- [Problem to work on]: Your answer should show every line of the material below that includes "progress".

*** Records for this exercise Section Begins ***

-- ==== Sys2Proof/Tests/Slice0.lean ====
section
/-! SUPPORT. Tests: what WellFormed refuses, one word of every instruction decoded, single steps of the spec's vectors
(95_test_vectors.md), the host's interface, and for every statement with hypotheses a state that meets them. -/

namespace Sys2Proof.Tests

open Sys2Proof.Machine

/-! ### Helpers -/

/-- The state a next state holds. -/
def next? : Host.Outcome State Fault Refusal → Option State
  | .next s => some s
  | .fault _ => none
  | .refused _ => none

/-- The decoded instruction. -/
def ok? (r : Except DecodeError Instr) : Option Instr := r.toOption

/-- The rejection. -/
def err? : Except DecodeError Instr → Option DecodeError
  | .ok _ => none
  | .error e => some e

/-- A state of the FSM under RC, reserved, with a command in progress, as the vectors of 95_test_vectors.md start. -/
def at' (f : FsmState) (c : CurCmd) : State :=
  { State.reset with
    fsm := f, curCmd := c, pollCtr := 4, resvValid := true, resvBase := 0x800000000, resvLimit := 0x10000 }

/-- Four messages of the given tag. -/
def four (tag : Word) : List Message := [⟨0, tag⟩, ⟨0, tag⟩, ⟨0, tag⟩, ⟨0, tag⟩]

/-- A command at the port of a state with none in progress. -/
def presented (cmd arg0 arg1 : Word) (s : State) : State := { s with request := some ⟨cmd, arg0, arg1⟩ }

/-! ### WellFormed refuses what R293 and R91 refuse -/

theorem test_wf_rc : Config.rc.wf = true := by decide
theorem test_wf_pollBudget : ({ Config.rc with pollBudget := 0 } : Config).wf = false := by decide
theorem test_wf_inDepth : ({ Config.rc with inDepth := 0 } : Config).wf = false := by decide
theorem test_wf_outDepth : ({ Config.rc with outDepth := 0 } : Config).wf = false := by decide
theorem test_wf_lastBit_low : ({ Config.rc with epmapLastBit := 34 } : Config).wf = false := by decide
theorem test_wf_lastBit_high : ({ Config.rc with epmapLastBit := 56 } : Config).wf = false := by decide
theorem test_wf_mgmt_zero : ({ Config.rc with epMemMgmt := 0 } : Config).wf = false := by decide
theorem test_wf_stor_zero : ({ Config.rc with epMemStor := 0 } : Config).wf = false := by decide
theorem test_wf_equal_endpoints : ({ Config.rc with epMemStor := 1 } : Config).wf = false := by decide
theorem test_wf_epmap_last_clear : (Instr.epmap 0x29 0 true 0 0).wf Config.rc = true := by decide
theorem test_wf_epmap_last_set : (Instr.epmap 0x29 0 true 0x10000 0).wf Config.rc = false := by decide

/-! ### Decoding: words written from 30_encoding.md -/

theorem test_decode_resvInit : ok? (decodeCommand 0x0000000000000001 0x800000000 0x10000) =
    some (.resvInit 0x800000000 0x10000) := by decide
theorem test_decode_boot : ok? (decodeCommand 0x0000000000000002 0 0) = some .boot := by decide
theorem test_decode_send : ok? (decodeCommand 0x0000000000000003 0x1122334455667788 3) =
    some (.send 0x1122334455667788 3) := by decide
theorem test_decode_recv : ok? (decodeCommand 0x0000000000000304 0 0) = some (.recv 3) := by decide
theorem test_decode_rdreg : ok? (decodeCommand 0x0000000000000B05 0 0) = some (.rdreg 0x0B) := by decide
theorem test_decode_rdep : ok? (decodeCommand 0x0000000000000206 0 0) = some (.rdep 2) := by decide
theorem test_decode_reservedBits : err? (decodeCommand 0x0000000000010002 0 0) = some .reservedBits := by decide
theorem test_decode_bit48 : err? (decodeCommand 0x0001000000000304 0 0) = some .reservedBits := by decide
theorem test_decode_selector : err? (decodeCommand 0x0000000000000102 0 0) = some .nonzeroSelector := by decide
theorem test_decode_op0 : err? (decodeCommand 0 0 0) = some .unassignedOp := by decide
theorem test_decode_op7 : err? (decodeCommand 7 0 0) = some .unassignedOp := by decide
theorem test_decode_wordCount : err? (decode Config.rc .hostPort [2, 0]) = some .wordCount := by decide

theorem test_decode_hello : ok? (decodeInbound Config.rc ⟨0x01FFFFFF00000001, 0xFFFFFFFFFFFFFF00⟩) =
    some (.hello 1 0xFFFFFF 0xFFFFFFFFFFFFFF) := by decide
theorem test_decode_epmap : ok? (decodeInbound Config.rc ⟨0x0808000780000000, 0⟩) =
    some (.epmap 0x80000000 7 true 0 0) := by decide
theorem test_decode_pwrok : ok? (decodeInbound Config.rc ⟨0x0712345600000020, 0⟩) = some (.pwrok 0x20 0x123456 0) := by
  decide
theorem test_decode_bufreqMgmt : ok? (decodeInbound Config.rc ⟨0x0100200000000000, 1⟩) =
    some (.bufreqMgmt 1 0 2 0 0) := by decide
theorem test_decode_bufreqStor : ok? (decodeInbound Config.rc ⟨0x0700100000000000, 2⟩) =
    some (.bufreqStor 7 0 1 0 0) := by decide
theorem test_decode_unexpected_type : err? (decodeInbound Config.rc ⟨0x0200000000000000, 0⟩) =
    some .unexpectedMessage := by decide
theorem test_decode_unexpected_ep : err? (decodeInbound Config.rc ⟨0x0700000000000020, 3⟩) =
    some .unexpectedMessage := by decide

theorem test_decode_idleReq : ok? (decodeOutbound Config.rc .idleReq ⟨0x0600000000000000, 0⟩) = some .idleReq := by decide
theorem test_decode_helloAck : ok? (decodeOutbound Config.rc .helloAck ⟨0x02000000000C000B, 0⟩) =
    some (.helloAck 0x000C000B) := by decide
theorem test_decode_epack : ok? (decodeOutbound Config.rc .epack ⟨0x0808000700000000, 0⟩) = some (.epack true 7) := by decide
theorem test_decode_epstart : ok? (decodeOutbound Config.rc .epstart ⟨0x050000FF00000000, 0⟩) = some (.epstart 0xFF) := by
  decide
theorem test_decode_bufgrant : ok? (decodeOutbound Config.rc .bufgrant ⟨0x0700100800002000, 2⟩) =
    some (.bufgrant 0x07001 0x00800002000 2) := by decide
theorem test_decode_pwrack : ok? (decodeOutbound Config.rc .pwrack ⟨0xB000000000000020, 0⟩) = some (.pwrack 0x20) := by decide
theorem test_decode_pwrack_dirty : err? (decodeOutbound Config.rc .pwrack ⟨0xB012345600000020, 0⟩) =
    some .notThatKind := by decide

/-! ### The host's interface: a table word decoded, placed and stepped -/

theorem test_table_recv : decodeTableWord 64 0x304 = some (.recv 3) := by decide
theorem test_table_resvInit : decodeTableWord 192 (1 + 0x8 * 2 ^ 64 + 0x10 * 2 ^ 128) = some (.resvInit 8 0x10) := by decide
theorem test_table_bufreqStor : decodeTableWord 128 (2 * 2 ^ 64) = some (.bufreqStor 0 0 0 0 0) := by decide
theorem test_table_epstart : decodeTableWord 128 0x0500000000000000 = some (.epstart 0) := by decide
theorem test_table_bufgrant : decodeTableWord 128 0 = some (.bufgrant 0 0 0) := by decide
theorem test_fetch_rdreg :
    ((next? (step (State.reset.withFetchWord 64 0x805))).bind State.response) = some ⟨.ok, 0, 0⟩ := by decide
theorem test_fetch_hello :
    (next? (step (State.reset.withFetchWord 128 0x01000000000C000B))).map (fun t => (t.fsm, t.helloVer)) =
      some (.sendHello, 0x000C000B) := by decide
theorem test_fetch_epstart :
    (next? (step (State.reset.withFetchWord 128 0x0500002000000000))).map State.outq =
      some [⟨0x0500002000000000, 0⟩] := by decide

/-! ### Vectors of 95_test_vectors.md, one step each -/

/-- A-1. -/
theorem test_resvInit_first :
    (next? (exec (.resvInit 0x800000000 0x10000) State.reset)).map (fun t => (t.response, t.resvCursor)) =
      some (some ⟨.ok, 0x800000000, 0x10000⟩, 0) := by decide
/-- A-3. -/
theorem test_resvInit_reaches_limit :
    (next? (exec (.resvInit 0xFFFFFFF0000 0x10000) State.reset)).map (fun t => (t.response, t.resvValid)) =
      some (some ⟨.illegalOp, 0, 0⟩, false) := by decide
/-- B-1. -/
theorem test_boot_run_clear :
    (next? (exec .boot (at' .idle .none))).map (fun t => (t.cpuCtrl, t.fsm, t.outq)) = some (1, .waitHello, []) := by
  decide
/-- B-2. -/
theorem test_boot_run_set :
    (next? (exec .boot { at' .idle .none with cpuCtrl := 1 })).map (fun t => (t.txW0, t.fsm)) =
      some (0x0600000000000000, .sendIdlereq) := by decide
/-- H-13, its first iteration of four: the FIFO is full. -/
theorem test_send_full :
    (next? (step { at' .done .send with outq := four 0 })).map (fun t => (t.pollCtr, t.curCmd)) = some (3, .send) := by
  decide
/-- R236's example. -/
theorem test_send_ok :
    (next? (step { at' .done .send with txW0 := 0x1122334455667788, txW1 := 3 })).map (fun t => (t.outq, t.response)) =
      some ([⟨0x1122334455667788, 3⟩], some ⟨.ok, 0, 0⟩) := by decide
/-- T-8. -/
theorem test_recv_tag_only :
    (next? (step { at' .done .recv with curCh := 2, inq := [⟨1, 0xFFFFFFFFFFFFFF02⟩] })).map State.response =
      some (some ⟨.ok, 1, 0xFFFFFFFFFFFFFF02⟩) := by decide
/-- T-10: the last iteration discards a message and times out. -/
theorem test_recv_discards :
    (next? (step { at' .done .recv with curCh := 2, pollCtr := 1, inq := [⟨0, 5⟩, ⟨0, 2⟩] })).map
      (fun t => (t.inq, t.response)) = some ([⟨0, 2⟩], some ⟨.timeoutRecv, 0, 0⟩) := by decide
/-- H-12. -/
theorem test_rdreg_state :
    (next? (exec (.rdreg 0) (at' .failed .none))).bind State.response = some ⟨.ok, 9, 0⟩ := by decide
/-- H-7. -/
theorem test_rdreg_unreserved :
    (next? (exec (.rdreg 9) State.reset)).bind State.response = some ⟨.illegalOp, 0, 0⟩ := by decide
/-- P1: RDEP 2. -/
theorem test_rdep_last :
    (next? (exec (.rdep 2) { at' .done .none with epList := [0, 3, 5] })).bind State.response = some ⟨.ok, 5, 0⟩ := by
  decide
/-- P1: RDEP 3. -/
theorem test_rdep_past :
    (next? (exec (.rdep 3) { at' .done .none with epList := [0, 3, 5] })).bind State.response =
      some ⟨.illegalOp, 0, 0⟩ := by decide
/-- B-4. -/
theorem test_hello :
    (next? (step { at' .waitHello .boot with inq := [⟨0x01FFFFFF00000001, 0xFFFFFFFFFFFFFF00⟩] })).map
      (fun t => (t.helloVer, t.txW0)) = some (1, 0x0200000000000001) := by decide
/-- B-6: the fault records the message. -/
theorem test_hello_wrong_endpoint :
    (next? (step { at' .waitHello .boot with inq := [⟨0x0100000000000000, 1⟩] })).map
      (fun t => (t.faultCode, t.faultState, t.faultW0, t.faultW1)) =
        some (.protocolViolation, .waitHello, 0x0100000000000000, 1) := by decide
/-- B-9. -/
theorem test_epmap :
    (next? (step { at' .waitEpmap .boot with inq := [⟨0x0808000000000029, 0⟩] })).map (fun t => (t.epList, t.txW0)) =
      some ([0, 3, 5], 0x0808000000000000) := by decide
/-- B-11. -/
theorem test_epmap_ninth :
    (next? (step { at' .waitEpmap .boot with epmapCount := 8, inq := [⟨0x0808000000000001, 0⟩] })).map
      (fun t => (t.faultCode, t.epList, t.faultW0)) = some (.protocolViolation, [], 0x0808000000000001) := by decide
/-- B-24. -/
theorem test_pwrok :
    (next? (step { at' .waitPwrok .boot with inq := [⟨0x0712345600000020, 0⟩] })).map (fun t => (t.txW0, t.fsm)) =
      some (0xB000000000000020, .sendPwrack) := by decide
/-- B-19. -/
theorem test_bufreqMgmt :
    (next? (step { at' .waitPwrok .boot with inq := [⟨0x0100200000000000, 1⟩] })).map
      (fun t => (t.resvCursor, t.txW0)) = some (0x2000, 0x0100200800000000) := by decide
/-- B-22. -/
theorem test_bufreqMgmt_outOfMemory :
    (next? (step { at' .waitPwrok .boot with resvCursor := 0x2000, inq := [⟨0x0100F00000000000, 1⟩] })).map
      (fun t => (t.faultCode, t.resvCursor, t.faultW0)) = some (.outOfMemory, 0x2000, 0x0100F00000000000) := by decide
/-- B-20. -/
theorem test_bufreqStor :
    (next? (step { at' .waitPwrok .boot with resvCursor := 0x2000, inq := [⟨0x0700100000000000, 2⟩] })).map
      (fun t => (t.resvCursor, t.txW0, t.txW1)) = some (0x3000, 0x0700100800002000, 2) := by decide
/-- B-2, its next step. -/
theorem test_idleReq :
    (next? (step { at' .sendIdlereq .boot with txW0 := 0x0600000000000000 })).map (fun t => (t.outq, t.fsm)) =
      some ([⟨0x0600000000000000, 0⟩], .waitHello) := by decide
/-- P1: s2. -/
theorem test_helloAck :
    (next? (step { at' .sendHello .boot with txW0 := 0x02000000000C000B })).map (fun t => (t.outq, t.fsm)) =
      some ([⟨0x02000000000C000B, 0⟩], .waitEpmap) := by decide
/-- B-8, its last iteration. -/
theorem test_helloAck_timeout :
    (next? (step { at' .sendHello .boot with txW0 := 0x0200000000000000, pollCtr := 1, outq := four 0 })).map
      (fun t => (t.faultCode, t.faultState, t.faultW0)) = some (.timeoutSend, .sendHello, 0) := by decide
/-- B-15. -/
theorem test_epack :
    (next? (step { at' .sendEpack .boot with txW0 := 0x0808000000000000, epmapLast := true, epList := [0, 3, 5] })).map
      (fun t => (t.epIdx, t.txW0, t.fsm)) = some (1, 0x0500000300000000, .sendEpstart) := by decide
/-- B-17. -/
theorem test_epack_no_start :
    (next? (step { at' .sendEpack .boot with txW0 := 0x0808000000000000, epmapLast := true, epList := [0] })).map
      (fun t => (t.epIdx, t.fsm)) = some (1, .waitPwrok) := by decide
/-- B-18. -/
theorem test_epstart :
    (next? (step { at' .sendEpstart .boot with txW0 := 0x0500002000000000, epList := [0x20, 0xFF] })).map
      (fun t => (t.outq, t.txW0)) = some ([⟨0x0500002000000000, 0⟩], 0x050000FF00000000) := by decide
/-- P2: s12. -/
theorem test_bufgrant :
    (next? (step { at' .sendGrant .boot with txW0 := 0x0300200800000000, txW1 := 1 })).map (fun t => (t.outq, t.fsm)) =
      some ([⟨0x0300200800000000, 1⟩], .waitPwrok) := by decide
/-- B-27. -/
theorem test_pwrack :
    (next? (step { at' .sendPwrack .boot with txW0 := 0xB000000000000020 })).map (fun t => (t.fsm, t.response)) =
      some (.done, some ⟨.ok, 0, 0⟩) := by decide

*** Records for this exercise Section Ends ***

- [Answer area]:
/-- A state of the FSM under RC, reserved, with a command in progress, as the vectors of 95_test_vectors.md start. -/
/-- A command at the port of a state with none in progress. -/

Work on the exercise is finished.